Lines with the word "foulingOccupied" in them must be copied from the records below.

Stored items

+ + + + +

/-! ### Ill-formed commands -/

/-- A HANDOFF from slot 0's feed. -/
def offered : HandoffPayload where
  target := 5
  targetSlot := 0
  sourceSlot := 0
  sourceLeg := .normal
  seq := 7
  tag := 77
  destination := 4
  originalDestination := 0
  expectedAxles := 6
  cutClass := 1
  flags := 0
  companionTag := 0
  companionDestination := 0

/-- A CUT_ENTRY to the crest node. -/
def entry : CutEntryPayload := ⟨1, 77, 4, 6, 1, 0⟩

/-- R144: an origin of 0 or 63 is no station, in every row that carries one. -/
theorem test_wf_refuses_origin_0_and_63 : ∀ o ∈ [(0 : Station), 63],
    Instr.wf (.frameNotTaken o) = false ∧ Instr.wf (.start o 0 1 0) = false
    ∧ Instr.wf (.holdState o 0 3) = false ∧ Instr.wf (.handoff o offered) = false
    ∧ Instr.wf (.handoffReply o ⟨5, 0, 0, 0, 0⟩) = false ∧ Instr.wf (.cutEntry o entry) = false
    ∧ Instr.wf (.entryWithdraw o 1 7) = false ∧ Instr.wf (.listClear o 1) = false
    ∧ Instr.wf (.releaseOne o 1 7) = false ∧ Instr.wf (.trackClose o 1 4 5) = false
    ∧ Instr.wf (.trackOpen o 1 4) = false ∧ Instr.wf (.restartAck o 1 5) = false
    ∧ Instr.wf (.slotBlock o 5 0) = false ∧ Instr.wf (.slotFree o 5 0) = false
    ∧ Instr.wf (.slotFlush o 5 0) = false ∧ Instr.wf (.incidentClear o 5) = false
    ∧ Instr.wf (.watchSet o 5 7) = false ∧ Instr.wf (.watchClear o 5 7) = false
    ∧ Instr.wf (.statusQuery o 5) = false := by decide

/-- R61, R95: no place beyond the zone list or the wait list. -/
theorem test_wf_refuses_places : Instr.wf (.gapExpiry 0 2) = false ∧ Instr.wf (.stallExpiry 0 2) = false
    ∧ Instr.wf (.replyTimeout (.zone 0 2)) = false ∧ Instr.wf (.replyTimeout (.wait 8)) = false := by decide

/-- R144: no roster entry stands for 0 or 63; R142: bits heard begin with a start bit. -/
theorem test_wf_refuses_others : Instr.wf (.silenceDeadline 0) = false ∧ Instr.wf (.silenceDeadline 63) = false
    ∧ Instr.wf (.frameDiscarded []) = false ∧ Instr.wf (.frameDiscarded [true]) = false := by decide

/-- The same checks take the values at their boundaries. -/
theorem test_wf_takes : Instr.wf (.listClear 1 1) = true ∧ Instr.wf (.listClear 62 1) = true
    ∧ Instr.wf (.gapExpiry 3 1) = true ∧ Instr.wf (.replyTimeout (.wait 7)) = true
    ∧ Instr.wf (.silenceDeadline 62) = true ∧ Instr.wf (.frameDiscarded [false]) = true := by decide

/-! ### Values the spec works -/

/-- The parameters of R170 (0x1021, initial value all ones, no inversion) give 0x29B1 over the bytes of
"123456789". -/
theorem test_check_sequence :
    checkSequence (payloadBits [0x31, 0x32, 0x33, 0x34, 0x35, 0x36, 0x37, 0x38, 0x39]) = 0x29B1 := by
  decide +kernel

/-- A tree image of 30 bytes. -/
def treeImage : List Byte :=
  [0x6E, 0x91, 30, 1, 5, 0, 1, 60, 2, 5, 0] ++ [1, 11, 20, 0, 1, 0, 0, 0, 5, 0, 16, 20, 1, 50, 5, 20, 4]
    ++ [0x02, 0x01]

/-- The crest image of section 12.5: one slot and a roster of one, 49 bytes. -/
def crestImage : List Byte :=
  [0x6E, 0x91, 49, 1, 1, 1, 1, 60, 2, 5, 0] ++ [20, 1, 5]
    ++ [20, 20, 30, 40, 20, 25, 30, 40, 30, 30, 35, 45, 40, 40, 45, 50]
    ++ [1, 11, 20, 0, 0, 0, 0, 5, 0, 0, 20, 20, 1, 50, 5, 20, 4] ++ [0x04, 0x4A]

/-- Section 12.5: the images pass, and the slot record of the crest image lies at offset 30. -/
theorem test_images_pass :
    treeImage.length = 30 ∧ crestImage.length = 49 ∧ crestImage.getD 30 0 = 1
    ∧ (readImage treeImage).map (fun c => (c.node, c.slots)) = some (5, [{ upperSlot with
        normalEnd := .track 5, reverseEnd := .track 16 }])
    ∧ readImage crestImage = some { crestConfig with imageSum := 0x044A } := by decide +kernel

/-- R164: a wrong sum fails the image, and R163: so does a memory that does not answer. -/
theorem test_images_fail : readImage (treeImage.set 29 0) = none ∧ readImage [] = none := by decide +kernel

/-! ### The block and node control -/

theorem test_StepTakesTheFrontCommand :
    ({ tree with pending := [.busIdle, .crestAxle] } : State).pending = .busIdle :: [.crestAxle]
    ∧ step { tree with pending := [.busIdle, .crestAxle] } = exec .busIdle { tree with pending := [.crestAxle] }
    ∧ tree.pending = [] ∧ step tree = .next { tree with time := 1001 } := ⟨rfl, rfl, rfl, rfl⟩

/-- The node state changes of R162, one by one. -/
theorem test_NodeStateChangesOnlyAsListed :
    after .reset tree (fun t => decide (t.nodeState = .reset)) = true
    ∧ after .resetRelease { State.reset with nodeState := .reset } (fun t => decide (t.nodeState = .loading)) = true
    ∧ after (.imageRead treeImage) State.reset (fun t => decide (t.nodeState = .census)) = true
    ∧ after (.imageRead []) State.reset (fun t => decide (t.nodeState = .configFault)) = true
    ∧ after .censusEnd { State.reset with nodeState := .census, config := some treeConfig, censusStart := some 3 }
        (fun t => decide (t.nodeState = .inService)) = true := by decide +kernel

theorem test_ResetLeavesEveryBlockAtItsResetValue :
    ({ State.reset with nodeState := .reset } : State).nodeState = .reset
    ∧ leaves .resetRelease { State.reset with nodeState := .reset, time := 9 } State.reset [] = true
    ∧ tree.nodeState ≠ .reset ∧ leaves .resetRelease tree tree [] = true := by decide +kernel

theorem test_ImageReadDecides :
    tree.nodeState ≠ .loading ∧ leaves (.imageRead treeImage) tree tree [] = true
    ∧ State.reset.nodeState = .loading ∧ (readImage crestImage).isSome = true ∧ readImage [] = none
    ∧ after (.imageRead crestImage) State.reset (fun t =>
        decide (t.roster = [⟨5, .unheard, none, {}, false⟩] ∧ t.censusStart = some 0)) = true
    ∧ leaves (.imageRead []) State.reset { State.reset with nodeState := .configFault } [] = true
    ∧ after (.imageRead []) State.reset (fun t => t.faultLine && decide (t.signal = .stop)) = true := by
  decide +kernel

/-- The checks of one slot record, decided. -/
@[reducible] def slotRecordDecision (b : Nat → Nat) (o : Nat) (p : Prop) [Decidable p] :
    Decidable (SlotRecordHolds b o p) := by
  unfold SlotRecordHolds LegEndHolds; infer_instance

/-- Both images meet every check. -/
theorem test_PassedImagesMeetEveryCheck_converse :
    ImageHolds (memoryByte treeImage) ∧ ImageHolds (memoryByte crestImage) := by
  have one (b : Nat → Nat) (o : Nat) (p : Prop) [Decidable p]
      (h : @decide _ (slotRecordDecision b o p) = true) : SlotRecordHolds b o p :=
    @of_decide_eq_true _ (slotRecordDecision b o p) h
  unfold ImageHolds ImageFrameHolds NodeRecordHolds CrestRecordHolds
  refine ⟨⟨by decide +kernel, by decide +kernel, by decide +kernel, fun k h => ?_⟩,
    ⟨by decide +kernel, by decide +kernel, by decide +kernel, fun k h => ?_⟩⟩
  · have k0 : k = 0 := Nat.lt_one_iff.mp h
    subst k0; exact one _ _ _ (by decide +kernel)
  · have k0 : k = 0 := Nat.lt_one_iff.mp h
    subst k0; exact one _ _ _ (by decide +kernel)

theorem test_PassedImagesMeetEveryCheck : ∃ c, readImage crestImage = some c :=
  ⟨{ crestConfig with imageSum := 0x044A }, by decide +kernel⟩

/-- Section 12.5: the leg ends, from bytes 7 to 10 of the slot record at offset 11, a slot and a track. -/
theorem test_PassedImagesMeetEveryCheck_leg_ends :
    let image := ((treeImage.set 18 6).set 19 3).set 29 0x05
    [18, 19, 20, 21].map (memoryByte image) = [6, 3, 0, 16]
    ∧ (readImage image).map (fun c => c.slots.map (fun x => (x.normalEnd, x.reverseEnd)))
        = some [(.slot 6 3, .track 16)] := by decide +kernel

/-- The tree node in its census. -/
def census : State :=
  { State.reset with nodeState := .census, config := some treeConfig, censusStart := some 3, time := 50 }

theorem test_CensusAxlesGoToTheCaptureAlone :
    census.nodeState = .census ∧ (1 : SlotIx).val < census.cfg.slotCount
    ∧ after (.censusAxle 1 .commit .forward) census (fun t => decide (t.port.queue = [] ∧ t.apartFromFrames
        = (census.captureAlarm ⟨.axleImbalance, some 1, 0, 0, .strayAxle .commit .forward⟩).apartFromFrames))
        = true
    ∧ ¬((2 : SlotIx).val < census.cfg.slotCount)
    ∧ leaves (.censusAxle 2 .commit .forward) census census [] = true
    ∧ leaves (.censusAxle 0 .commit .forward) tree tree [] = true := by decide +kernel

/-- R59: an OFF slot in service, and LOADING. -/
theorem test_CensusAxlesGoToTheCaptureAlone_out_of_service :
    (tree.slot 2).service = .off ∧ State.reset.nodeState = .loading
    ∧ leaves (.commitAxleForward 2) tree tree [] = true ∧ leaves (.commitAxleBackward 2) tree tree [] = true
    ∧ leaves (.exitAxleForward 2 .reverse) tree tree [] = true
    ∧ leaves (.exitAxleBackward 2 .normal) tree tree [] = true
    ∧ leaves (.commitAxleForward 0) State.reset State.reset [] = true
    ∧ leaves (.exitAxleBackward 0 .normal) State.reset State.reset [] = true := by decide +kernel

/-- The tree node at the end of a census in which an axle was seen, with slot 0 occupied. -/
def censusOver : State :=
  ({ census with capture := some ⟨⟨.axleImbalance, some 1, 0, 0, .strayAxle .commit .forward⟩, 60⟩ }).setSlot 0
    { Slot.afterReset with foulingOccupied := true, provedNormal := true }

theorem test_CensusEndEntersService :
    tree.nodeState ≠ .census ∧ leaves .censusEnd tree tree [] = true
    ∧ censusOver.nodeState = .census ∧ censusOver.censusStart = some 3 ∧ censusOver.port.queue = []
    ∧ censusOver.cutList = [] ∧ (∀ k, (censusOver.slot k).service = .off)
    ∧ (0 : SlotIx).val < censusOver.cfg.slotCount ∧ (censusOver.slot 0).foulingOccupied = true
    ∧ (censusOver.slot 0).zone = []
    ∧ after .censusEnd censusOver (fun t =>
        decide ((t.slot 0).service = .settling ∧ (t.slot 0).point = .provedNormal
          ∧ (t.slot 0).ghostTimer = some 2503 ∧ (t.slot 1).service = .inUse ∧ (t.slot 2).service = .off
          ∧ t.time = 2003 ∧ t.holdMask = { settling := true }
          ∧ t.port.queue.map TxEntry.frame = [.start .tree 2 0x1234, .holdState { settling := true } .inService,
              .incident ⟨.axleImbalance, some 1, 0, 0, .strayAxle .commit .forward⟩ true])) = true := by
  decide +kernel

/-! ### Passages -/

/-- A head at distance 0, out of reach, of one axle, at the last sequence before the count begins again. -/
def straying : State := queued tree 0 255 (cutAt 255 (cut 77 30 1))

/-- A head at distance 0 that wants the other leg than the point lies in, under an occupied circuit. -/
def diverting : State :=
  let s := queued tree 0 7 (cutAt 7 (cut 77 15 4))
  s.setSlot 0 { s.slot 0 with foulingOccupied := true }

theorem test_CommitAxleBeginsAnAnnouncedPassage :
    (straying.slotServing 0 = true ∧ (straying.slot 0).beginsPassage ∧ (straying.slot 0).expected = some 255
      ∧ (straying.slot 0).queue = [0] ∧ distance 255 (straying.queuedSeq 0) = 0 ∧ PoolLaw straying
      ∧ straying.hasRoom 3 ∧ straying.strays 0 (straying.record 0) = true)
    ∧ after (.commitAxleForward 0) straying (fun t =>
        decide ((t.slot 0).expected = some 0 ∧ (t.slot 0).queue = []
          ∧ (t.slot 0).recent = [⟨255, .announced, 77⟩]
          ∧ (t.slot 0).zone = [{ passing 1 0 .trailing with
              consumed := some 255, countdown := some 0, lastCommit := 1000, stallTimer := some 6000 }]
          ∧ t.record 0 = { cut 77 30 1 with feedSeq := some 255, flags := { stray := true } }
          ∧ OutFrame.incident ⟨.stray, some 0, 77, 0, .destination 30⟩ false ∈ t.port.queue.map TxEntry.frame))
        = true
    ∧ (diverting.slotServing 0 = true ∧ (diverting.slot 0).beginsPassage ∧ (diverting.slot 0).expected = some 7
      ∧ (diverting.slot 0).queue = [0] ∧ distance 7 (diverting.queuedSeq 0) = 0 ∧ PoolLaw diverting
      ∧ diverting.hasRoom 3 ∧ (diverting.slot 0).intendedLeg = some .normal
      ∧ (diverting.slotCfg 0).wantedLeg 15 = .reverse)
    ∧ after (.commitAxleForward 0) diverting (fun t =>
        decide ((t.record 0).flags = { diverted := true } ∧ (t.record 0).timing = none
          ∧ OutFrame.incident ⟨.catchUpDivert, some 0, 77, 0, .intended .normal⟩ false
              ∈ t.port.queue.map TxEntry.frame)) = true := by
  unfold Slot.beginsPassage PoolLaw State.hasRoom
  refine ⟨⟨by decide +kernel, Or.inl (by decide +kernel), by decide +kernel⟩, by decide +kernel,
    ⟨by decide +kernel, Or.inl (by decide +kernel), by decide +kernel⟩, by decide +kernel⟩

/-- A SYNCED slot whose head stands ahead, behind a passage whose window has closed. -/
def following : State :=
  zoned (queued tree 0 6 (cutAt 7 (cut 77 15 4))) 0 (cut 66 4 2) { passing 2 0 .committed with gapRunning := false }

+ + + + +

** Answer to this task **
    { Slot.afterReset with foulingOccupied := true, provedNormal := true }
    ∧ (0 : SlotIx).val < censusOver.cfg.slotCount ∧ (censusOver.slot 0).foulingOccupied = true
  s.setSlot 0 { s.slot 0 with foulingOccupied := true }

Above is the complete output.